Before my first visit to China – of eight weeks duration in August/September 1965 when I was aged 20 – I had become aware of China in 1952 when my father – Jack Perry – spoke of his meetings with senior Chinese trade representatives from which emerged an invitation to him to switch work priorities from a UK focused textile business to an international commodity trading company that would play its part in promoting trade and business relations between the newly founded People’s Republic of China and the United Kingdom.
This was a key development on its own which I am happy to address in a future Post. Who did I meet? What was discussed? And what was it like to have Dinner with Mao Tsetung and 400 other guests? And what were my father’s feelings about such a dramatic change in business direction?

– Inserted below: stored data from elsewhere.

-- ==== Sys2Proof/Machine/Formats.lean ====
section
/-! DEFINITION. The data formats the commands compute on: the 29-bit identifier, the PGN, the NAME,
its bytes and the comparison code (30_encoding.md R55, R58 to R62). -/

namespace Sys2Proof.Machine

/-- The six fields of an identifier (R55). -/
structure IdFields where
  p : BitVec 3
  rbit : BitVec 1
  dp : BitVec 1
  pf : BitVec 8
  ps : BitVec 8
  sa : BitVec 8
deriving DecidableEq, Repr

/-- `split29` (R55). -/
def split29 (id : BitVec 29) : IdFields where
  p := id.extractLsb' 26 3
  rbit := id.extractLsb' 25 1
  dp := id.extractLsb' 24 1
  pf := id.extractLsb' 16 8
  ps := id.extractLsb' 8 8
  sa := id.extractLsb' 0 8

/-- `pack29` (R55): `P ++ R ++ DP ++ PF ++ PS ++ SA`. -/
def pack29 (f : IdFields) : BitVec 29 :=
  (f.p ++ f.rbit ++ f.dp ++ f.pf ++ f.ps ++ f.sa : BitVec (3 + 1 + 1 + 8 + 8 + 8))

/-- `is_pdu2` (R58): PF 240 to 255 is PDU2, 0 to 239 is PDU1. -/
def isPdu2 (pf : BitVec 8) : Bool := decide (Config.pdu2Min ≤ pf.toNat)

/-- `pgn_of` (R59, 90_conflicts.md C1): PS is part of the PGN in PDU2 only. -/
def pgnOf (rbit dp : BitVec 1) (pf ps : BitVec 8) : BitVec 18 :=
  if isPdu2 pf then (rbit ++ dp ++ pf ++ ps : BitVec (1 + 1 + 8 + 8))
  else (rbit ++ dp ++ pf ++ 0x00#8 : BitVec (1 + 1 + 8 + 8))

/-- The ten fields of a NAME (R60). -/
structure NameFields where
  aac : BitVec 1
  ig : BitVec 3
  vsi : BitVec 4
  vs : BitVec 7
  rsv : BitVec 1
  fn : BitVec 8
  fi : BitVec 5
  ecu : BitVec 3
  mfg : BitVec 11
  idn : BitVec 21
deriving DecidableEq, Repr

/-- `name_pack` (R60). -/
def namePack (f : NameFields) : BitVec 64 :=
  (f.aac ++ f.ig ++ f.vsi ++ f.vs ++ f.rsv ++ f.fn ++ f.fi ++ f.ecu ++ f.mfg ++ f.idn :
    BitVec (1 + 3 + 4 + 7 + 1 + 8 + 5 + 3 + 11 + 21))

/-- `name_unpack` (R60). -/
def nameUnpack (n : BitVec 64) : NameFields where
  aac := n.extractLsb' 63 1
  ig := n.extractLsb' 60 3
  vsi := n.extractLsb' 56 4
  vs := n.extractLsb' 49 7
  rsv := n.extractLsb' 48 1
  fn := n.extractLsb' 40 8
  fi := n.extractLsb' 35 5
  ecu := n.extractLsb' 32 3
  mfg := n.extractLsb' 21 11
  idn := n.extractLsb' 0 21

/-- `name_to_bytes(n)[i]` (R61): lane `i` holds `n[8i+7 : 8i]`. -/
def nameByte (n : BitVec 64) (i : Fin 8) : Byte := n.extractLsb' (8 * i.val) 8

/-- `name_from_bytes` (R61, R78): `b7 ++ … ++ b0`. -/
def nameFromBytes (b0 b1 b2 b3 b4 b5 b6 b7 : Byte) : BitVec 64 :=
  (b7 ++ b6 ++ b5 ++ b4 ++ b3 ++ b2 ++ b1 ++ b0 : BitVec (8 + 8 + 8 + 8 + 8 + 8 + 8 + 8))

/-- The comparison code (R62, 41_name_codec.md R76): unsigned 64-bit. -/
def nameOrder (a b : BitVec 64) : BitVec 2 :=
  if a = b then 0b00 else if a.toNat < b.toNat then 0b01 else 0b10

end Sys2Proof.Machine
end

Moving on, my father became the first Western businessman to visit China in 1953 and set in motion a 70 year relationship which has involved the Perry family in annual visits to China. It provided an opportunity to observe China at close quarters as it wrestled with the challenge of turning the country from ‘The Sick Man of Asia’ (as it was designated by Western commentators in 1949) to today when it is widely accepted that within five years China will surpass the United States to become the biggest economy in the world.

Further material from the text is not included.